[ENTRIES SUPPLIED]
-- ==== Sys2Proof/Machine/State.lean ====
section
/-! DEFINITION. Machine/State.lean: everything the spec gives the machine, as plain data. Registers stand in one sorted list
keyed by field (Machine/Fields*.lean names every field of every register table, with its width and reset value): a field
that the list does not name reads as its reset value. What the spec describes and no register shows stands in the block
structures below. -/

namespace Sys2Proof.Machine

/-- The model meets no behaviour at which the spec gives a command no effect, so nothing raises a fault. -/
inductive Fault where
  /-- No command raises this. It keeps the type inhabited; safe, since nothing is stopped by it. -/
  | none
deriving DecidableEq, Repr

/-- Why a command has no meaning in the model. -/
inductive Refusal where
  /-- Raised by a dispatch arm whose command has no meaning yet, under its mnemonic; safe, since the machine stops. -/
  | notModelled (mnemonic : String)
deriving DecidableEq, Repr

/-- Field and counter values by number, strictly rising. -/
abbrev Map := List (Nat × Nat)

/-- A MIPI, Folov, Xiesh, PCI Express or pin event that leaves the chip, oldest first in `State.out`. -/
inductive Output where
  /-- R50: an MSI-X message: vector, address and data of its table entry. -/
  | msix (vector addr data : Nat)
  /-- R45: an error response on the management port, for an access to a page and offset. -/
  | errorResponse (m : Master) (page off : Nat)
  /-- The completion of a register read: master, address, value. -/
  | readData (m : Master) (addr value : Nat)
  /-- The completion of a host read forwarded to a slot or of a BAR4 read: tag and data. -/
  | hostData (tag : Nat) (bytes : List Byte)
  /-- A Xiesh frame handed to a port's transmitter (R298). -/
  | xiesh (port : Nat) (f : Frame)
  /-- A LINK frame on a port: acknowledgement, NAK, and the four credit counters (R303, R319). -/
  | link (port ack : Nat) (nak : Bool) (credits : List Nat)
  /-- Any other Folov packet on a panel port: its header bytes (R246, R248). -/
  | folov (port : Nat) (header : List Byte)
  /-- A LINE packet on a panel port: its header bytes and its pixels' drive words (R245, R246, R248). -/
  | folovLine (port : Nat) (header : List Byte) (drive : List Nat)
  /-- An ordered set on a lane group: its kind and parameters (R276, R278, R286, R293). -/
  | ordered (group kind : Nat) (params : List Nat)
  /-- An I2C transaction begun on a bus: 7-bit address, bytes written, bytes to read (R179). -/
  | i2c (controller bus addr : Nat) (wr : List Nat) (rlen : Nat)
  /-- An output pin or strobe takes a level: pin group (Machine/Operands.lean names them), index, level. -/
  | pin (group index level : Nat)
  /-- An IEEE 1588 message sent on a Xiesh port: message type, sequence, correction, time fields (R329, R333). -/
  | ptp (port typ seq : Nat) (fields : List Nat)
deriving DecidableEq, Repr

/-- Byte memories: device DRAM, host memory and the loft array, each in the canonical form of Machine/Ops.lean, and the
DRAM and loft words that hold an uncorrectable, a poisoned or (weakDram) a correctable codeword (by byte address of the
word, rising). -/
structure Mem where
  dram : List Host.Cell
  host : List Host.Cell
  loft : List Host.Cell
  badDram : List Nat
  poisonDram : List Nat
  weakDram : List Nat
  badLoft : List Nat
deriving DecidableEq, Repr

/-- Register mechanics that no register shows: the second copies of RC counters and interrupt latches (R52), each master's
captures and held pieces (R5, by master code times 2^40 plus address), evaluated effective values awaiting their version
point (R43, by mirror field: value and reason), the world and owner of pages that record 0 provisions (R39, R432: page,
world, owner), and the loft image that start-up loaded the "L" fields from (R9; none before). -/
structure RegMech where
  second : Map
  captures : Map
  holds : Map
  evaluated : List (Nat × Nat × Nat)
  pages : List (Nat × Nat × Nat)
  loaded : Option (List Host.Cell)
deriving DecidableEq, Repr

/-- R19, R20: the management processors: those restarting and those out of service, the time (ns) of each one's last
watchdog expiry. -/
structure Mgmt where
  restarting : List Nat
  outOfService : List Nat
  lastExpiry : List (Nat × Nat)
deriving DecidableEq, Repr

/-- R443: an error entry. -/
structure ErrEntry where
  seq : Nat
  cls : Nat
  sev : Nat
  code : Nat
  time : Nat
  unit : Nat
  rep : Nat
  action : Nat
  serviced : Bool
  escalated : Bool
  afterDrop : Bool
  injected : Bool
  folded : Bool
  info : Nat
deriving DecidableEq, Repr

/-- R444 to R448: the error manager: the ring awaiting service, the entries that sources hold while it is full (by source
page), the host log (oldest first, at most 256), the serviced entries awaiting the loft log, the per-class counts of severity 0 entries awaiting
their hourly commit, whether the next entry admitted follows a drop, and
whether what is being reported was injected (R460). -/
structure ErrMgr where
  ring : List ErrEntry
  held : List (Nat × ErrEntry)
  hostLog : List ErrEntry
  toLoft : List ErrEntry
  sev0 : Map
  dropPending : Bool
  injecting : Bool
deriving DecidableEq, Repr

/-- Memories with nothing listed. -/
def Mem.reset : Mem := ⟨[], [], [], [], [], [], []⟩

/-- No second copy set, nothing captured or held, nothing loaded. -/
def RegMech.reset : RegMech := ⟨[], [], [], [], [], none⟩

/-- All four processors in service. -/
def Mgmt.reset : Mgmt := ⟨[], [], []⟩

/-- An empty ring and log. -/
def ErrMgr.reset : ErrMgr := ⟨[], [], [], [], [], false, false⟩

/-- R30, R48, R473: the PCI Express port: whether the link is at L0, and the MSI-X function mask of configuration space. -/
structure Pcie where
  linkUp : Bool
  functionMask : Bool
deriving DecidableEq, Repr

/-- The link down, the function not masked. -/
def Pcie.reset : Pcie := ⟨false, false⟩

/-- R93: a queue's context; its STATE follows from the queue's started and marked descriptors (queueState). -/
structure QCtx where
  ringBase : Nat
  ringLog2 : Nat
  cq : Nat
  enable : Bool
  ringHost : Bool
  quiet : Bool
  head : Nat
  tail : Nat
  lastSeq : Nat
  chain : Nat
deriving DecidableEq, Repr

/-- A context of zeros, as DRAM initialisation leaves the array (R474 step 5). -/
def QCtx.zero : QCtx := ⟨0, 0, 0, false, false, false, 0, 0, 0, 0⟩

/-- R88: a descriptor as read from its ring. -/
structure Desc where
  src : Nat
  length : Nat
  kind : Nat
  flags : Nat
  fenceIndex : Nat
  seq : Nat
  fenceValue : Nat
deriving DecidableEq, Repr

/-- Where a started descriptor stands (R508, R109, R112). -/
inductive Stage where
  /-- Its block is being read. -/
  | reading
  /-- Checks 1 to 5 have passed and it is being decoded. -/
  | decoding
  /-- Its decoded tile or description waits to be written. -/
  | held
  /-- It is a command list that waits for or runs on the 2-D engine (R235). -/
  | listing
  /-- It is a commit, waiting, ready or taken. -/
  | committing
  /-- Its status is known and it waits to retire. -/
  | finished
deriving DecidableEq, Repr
[/ENTRIES SUPPLIED]
[ENTRIES SUPPLIED]
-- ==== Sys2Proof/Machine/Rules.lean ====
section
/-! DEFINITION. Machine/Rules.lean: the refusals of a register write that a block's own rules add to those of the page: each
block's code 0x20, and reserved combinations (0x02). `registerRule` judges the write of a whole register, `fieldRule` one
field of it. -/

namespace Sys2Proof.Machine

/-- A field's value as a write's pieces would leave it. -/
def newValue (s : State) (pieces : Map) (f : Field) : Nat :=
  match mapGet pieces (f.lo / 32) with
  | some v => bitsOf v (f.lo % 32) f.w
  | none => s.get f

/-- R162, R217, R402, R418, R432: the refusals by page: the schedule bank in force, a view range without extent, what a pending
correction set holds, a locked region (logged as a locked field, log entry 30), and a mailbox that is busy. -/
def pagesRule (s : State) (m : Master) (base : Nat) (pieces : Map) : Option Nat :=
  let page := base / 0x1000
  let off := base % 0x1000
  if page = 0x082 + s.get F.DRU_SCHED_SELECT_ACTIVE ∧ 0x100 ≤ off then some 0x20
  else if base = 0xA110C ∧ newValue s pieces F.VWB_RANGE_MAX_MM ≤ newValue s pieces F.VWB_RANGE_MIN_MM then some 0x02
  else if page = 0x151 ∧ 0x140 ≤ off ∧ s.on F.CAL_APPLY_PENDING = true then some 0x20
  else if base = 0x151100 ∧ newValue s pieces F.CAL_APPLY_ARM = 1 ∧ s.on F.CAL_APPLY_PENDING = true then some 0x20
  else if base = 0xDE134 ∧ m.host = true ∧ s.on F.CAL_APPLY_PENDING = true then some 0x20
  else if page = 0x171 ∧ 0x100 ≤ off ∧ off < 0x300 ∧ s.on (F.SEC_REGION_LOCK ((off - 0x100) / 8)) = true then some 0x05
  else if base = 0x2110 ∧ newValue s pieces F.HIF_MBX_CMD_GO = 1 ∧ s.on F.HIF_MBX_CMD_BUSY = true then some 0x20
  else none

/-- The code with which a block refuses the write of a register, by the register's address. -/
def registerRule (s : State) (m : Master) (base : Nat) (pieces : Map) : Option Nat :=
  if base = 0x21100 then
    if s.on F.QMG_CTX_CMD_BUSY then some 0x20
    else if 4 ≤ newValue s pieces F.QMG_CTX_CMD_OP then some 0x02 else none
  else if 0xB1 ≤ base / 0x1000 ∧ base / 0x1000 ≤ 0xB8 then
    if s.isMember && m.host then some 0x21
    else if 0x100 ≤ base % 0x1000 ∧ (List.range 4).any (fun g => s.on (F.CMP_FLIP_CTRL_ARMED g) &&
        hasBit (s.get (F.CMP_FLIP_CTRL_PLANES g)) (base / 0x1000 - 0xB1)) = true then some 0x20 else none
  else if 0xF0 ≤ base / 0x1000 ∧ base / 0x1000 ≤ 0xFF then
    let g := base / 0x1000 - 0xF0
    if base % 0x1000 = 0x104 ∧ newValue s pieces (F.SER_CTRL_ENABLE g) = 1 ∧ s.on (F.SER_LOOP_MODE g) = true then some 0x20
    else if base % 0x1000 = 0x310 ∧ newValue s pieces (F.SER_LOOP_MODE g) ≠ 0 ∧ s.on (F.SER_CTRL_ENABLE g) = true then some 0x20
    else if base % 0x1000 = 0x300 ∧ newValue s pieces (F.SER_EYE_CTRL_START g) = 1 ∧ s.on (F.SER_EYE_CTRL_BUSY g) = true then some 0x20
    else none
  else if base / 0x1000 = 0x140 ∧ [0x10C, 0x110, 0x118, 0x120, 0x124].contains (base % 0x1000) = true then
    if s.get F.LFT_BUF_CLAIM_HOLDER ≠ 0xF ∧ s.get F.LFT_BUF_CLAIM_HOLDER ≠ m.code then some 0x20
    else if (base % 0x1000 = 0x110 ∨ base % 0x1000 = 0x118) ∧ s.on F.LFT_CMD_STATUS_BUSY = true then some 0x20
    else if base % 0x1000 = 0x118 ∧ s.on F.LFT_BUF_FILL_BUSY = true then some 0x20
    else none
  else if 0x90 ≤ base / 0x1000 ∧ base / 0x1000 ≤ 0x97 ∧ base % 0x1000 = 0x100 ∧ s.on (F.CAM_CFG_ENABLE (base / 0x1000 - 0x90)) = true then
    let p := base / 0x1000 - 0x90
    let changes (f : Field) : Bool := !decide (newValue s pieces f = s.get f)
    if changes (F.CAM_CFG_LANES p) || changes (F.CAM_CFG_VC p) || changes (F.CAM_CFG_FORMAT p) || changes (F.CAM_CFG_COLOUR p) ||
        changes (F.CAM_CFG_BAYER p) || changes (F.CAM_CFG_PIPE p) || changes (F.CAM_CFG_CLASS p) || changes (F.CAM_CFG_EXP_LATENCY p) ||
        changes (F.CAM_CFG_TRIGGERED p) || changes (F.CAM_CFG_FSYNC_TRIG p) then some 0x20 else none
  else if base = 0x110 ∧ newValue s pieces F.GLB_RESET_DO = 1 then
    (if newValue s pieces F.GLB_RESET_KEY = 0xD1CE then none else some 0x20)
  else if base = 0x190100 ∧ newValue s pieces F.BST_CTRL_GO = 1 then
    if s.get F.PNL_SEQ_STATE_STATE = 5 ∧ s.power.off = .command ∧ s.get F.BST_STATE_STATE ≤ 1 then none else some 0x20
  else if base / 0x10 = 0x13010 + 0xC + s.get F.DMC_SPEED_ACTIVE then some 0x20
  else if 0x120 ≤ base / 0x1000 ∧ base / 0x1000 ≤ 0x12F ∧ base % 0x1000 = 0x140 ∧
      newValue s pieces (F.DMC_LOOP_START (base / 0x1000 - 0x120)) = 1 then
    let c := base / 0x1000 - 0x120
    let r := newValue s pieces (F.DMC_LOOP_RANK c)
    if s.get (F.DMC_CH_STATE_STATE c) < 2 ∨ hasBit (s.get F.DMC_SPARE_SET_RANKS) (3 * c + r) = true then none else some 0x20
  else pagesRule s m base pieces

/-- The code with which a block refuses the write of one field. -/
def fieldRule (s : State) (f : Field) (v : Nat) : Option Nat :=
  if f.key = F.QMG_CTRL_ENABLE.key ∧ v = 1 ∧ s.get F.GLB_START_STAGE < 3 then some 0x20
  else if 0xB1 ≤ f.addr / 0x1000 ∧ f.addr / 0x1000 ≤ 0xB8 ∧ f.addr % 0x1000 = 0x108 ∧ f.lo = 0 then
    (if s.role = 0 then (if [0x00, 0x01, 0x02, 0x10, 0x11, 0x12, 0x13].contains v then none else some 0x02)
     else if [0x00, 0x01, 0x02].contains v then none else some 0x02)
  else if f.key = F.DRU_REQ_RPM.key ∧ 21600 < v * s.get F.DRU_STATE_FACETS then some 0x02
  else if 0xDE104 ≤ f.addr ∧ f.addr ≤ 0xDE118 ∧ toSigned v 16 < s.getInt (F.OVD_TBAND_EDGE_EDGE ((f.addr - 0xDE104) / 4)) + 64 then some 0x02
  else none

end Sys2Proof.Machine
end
[/ENTRIES SUPPLIED]
[ENTRIES SUPPLIED]
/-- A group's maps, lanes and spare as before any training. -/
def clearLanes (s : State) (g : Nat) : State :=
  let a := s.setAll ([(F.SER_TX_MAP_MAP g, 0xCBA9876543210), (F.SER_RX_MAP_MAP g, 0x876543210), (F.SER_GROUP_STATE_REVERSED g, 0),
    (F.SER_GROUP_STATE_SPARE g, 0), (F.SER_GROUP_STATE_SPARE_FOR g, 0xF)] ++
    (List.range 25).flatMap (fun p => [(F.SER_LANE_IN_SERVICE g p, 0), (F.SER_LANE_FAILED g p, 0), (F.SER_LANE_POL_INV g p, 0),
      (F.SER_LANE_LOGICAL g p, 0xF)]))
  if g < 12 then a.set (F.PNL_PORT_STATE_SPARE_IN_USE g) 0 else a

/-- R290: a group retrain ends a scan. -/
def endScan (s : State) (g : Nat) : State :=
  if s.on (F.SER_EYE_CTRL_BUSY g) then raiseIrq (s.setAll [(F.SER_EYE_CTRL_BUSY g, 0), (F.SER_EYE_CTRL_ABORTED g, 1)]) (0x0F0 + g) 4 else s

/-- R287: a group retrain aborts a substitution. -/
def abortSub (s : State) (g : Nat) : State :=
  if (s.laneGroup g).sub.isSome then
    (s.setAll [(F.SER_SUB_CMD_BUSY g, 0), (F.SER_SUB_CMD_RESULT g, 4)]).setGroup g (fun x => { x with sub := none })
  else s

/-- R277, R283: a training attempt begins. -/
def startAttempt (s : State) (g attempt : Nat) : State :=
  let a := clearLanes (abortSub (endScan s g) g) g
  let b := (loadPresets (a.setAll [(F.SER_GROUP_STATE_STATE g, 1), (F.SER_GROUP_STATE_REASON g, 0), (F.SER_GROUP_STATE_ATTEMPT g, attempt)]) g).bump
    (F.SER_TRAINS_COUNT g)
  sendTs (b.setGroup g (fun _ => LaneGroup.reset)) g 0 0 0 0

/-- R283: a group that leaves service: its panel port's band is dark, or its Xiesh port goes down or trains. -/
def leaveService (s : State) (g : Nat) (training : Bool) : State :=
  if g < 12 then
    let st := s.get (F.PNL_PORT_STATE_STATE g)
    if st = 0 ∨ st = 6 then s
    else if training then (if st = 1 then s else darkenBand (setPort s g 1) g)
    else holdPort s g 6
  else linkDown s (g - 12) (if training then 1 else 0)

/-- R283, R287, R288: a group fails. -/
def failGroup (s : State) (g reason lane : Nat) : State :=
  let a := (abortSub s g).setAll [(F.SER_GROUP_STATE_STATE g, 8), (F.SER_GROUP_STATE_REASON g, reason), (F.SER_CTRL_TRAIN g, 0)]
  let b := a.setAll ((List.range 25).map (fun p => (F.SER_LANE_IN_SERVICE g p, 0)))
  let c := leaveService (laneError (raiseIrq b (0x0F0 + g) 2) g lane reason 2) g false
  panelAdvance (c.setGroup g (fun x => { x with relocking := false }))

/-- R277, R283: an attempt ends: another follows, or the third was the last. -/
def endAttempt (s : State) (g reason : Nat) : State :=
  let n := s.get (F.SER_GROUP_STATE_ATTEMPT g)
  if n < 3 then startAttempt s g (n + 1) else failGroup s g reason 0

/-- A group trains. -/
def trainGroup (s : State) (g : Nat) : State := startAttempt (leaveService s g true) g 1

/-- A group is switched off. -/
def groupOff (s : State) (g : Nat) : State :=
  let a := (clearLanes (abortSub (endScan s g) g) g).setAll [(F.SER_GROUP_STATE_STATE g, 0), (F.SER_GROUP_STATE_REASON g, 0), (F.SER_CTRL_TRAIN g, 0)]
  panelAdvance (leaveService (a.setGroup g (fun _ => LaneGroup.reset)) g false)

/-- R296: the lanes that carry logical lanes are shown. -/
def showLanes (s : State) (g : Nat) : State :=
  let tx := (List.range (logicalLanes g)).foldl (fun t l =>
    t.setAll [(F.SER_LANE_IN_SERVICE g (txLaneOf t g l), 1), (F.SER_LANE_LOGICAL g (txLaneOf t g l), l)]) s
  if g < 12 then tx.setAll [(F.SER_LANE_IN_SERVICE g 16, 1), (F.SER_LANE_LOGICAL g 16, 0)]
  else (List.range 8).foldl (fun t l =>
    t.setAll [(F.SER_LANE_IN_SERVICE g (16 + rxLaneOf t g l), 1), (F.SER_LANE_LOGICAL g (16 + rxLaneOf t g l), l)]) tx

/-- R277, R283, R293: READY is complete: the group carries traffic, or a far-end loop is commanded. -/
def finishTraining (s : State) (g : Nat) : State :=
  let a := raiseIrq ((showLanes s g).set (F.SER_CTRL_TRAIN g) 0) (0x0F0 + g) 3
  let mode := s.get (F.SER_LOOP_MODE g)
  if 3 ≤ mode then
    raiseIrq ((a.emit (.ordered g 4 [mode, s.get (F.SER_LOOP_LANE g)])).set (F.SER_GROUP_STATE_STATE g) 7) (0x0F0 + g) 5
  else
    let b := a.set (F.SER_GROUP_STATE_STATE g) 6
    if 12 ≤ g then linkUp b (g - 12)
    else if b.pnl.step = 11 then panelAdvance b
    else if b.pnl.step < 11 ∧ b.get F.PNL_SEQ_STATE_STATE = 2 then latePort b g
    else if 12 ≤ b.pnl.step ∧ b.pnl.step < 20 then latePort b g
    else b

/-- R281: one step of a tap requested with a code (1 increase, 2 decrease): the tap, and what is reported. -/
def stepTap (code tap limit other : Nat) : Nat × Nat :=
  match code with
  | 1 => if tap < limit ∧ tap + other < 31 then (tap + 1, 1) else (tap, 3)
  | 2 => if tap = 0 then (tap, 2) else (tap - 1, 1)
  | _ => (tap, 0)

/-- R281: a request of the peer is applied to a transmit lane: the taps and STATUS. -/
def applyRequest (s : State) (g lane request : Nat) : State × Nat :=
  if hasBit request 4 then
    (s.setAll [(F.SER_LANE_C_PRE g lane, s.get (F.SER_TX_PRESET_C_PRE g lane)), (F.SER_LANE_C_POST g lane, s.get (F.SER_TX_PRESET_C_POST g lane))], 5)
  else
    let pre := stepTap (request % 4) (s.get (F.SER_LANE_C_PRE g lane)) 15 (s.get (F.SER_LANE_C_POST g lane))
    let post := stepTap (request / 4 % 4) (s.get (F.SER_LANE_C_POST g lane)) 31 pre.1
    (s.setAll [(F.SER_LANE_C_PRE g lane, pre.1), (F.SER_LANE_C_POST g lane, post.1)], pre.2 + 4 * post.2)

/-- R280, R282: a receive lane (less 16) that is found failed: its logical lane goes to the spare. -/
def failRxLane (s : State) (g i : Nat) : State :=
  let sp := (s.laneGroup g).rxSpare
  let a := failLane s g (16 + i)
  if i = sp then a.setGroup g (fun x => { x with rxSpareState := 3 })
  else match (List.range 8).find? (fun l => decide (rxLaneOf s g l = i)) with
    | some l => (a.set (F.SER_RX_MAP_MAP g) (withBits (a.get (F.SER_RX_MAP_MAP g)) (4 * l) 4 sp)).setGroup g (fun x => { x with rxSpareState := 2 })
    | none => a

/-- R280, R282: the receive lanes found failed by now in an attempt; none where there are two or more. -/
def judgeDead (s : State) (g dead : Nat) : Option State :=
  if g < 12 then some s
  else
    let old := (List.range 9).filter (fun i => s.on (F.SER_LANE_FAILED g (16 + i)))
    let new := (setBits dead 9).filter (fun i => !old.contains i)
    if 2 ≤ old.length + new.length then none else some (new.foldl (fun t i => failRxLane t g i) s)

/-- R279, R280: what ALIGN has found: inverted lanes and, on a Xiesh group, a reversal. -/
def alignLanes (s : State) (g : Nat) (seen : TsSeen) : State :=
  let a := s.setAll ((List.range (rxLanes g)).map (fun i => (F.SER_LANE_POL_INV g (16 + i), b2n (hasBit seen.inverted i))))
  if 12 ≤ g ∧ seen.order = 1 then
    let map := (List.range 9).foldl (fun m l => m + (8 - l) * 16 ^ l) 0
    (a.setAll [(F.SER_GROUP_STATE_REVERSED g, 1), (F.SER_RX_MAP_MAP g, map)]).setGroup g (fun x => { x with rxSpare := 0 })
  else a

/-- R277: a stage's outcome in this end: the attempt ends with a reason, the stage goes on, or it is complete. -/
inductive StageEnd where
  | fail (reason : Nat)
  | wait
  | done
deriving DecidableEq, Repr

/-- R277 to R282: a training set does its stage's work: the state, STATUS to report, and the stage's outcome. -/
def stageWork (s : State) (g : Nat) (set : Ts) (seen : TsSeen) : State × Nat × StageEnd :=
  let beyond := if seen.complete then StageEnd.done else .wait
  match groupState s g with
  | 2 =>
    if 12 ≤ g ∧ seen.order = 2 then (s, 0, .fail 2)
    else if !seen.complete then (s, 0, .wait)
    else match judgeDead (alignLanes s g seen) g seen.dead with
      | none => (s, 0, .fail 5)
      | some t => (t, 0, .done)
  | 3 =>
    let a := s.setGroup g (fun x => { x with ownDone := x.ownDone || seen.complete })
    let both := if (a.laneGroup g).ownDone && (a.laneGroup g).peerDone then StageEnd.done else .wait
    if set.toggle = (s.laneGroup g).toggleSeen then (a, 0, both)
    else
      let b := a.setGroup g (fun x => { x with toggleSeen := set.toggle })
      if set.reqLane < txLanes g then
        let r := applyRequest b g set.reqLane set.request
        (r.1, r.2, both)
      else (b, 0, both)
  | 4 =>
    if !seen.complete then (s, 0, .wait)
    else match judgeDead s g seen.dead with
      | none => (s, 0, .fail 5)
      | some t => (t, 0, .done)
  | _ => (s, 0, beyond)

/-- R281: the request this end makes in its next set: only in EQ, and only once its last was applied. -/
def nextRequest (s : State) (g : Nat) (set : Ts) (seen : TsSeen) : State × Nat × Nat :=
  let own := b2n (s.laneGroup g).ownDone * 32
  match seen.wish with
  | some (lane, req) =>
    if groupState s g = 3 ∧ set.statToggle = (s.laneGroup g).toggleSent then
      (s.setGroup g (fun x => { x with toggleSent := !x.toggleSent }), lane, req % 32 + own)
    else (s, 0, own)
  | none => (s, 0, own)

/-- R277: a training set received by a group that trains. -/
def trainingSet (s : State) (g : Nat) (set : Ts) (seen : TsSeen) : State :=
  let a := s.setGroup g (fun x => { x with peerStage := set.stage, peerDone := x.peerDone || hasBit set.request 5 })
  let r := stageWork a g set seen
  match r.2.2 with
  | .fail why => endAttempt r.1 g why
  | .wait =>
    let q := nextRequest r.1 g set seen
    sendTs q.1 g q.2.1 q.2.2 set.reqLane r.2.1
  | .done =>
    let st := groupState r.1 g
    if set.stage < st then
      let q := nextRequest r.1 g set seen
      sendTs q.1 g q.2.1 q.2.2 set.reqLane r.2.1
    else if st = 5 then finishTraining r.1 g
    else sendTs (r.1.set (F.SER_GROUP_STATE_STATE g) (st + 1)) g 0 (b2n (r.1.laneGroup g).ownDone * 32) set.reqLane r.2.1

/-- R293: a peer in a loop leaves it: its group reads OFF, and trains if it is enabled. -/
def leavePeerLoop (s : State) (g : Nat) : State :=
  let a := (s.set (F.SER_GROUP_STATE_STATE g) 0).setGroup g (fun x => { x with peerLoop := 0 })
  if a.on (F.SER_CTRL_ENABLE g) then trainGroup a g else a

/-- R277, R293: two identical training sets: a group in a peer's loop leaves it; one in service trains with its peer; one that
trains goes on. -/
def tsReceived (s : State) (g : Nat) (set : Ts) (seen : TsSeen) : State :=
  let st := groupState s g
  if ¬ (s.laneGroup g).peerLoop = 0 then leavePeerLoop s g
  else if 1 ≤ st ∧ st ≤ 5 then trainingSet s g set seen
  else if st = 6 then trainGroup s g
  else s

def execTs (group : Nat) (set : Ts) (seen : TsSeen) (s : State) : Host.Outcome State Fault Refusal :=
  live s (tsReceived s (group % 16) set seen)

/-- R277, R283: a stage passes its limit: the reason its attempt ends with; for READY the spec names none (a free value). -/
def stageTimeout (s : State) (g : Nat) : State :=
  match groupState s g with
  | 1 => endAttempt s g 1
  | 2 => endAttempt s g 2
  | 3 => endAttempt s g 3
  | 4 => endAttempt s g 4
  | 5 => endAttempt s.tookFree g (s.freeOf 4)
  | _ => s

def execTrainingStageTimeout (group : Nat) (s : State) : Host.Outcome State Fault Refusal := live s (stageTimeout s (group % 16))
[/ENTRIES SUPPLIED]
◆ WHAT YOU ARE ASKED TO DO ◆
Locate all lines in the listing above with the word "alignLanes". Copy them.

◆ RESULT OF THE TASK ◆
def alignLanes (s : State) (g : Nat) (seen : TsSeen) : State :=
    else match judgeDead (alignLanes s g seen) g seen.dead with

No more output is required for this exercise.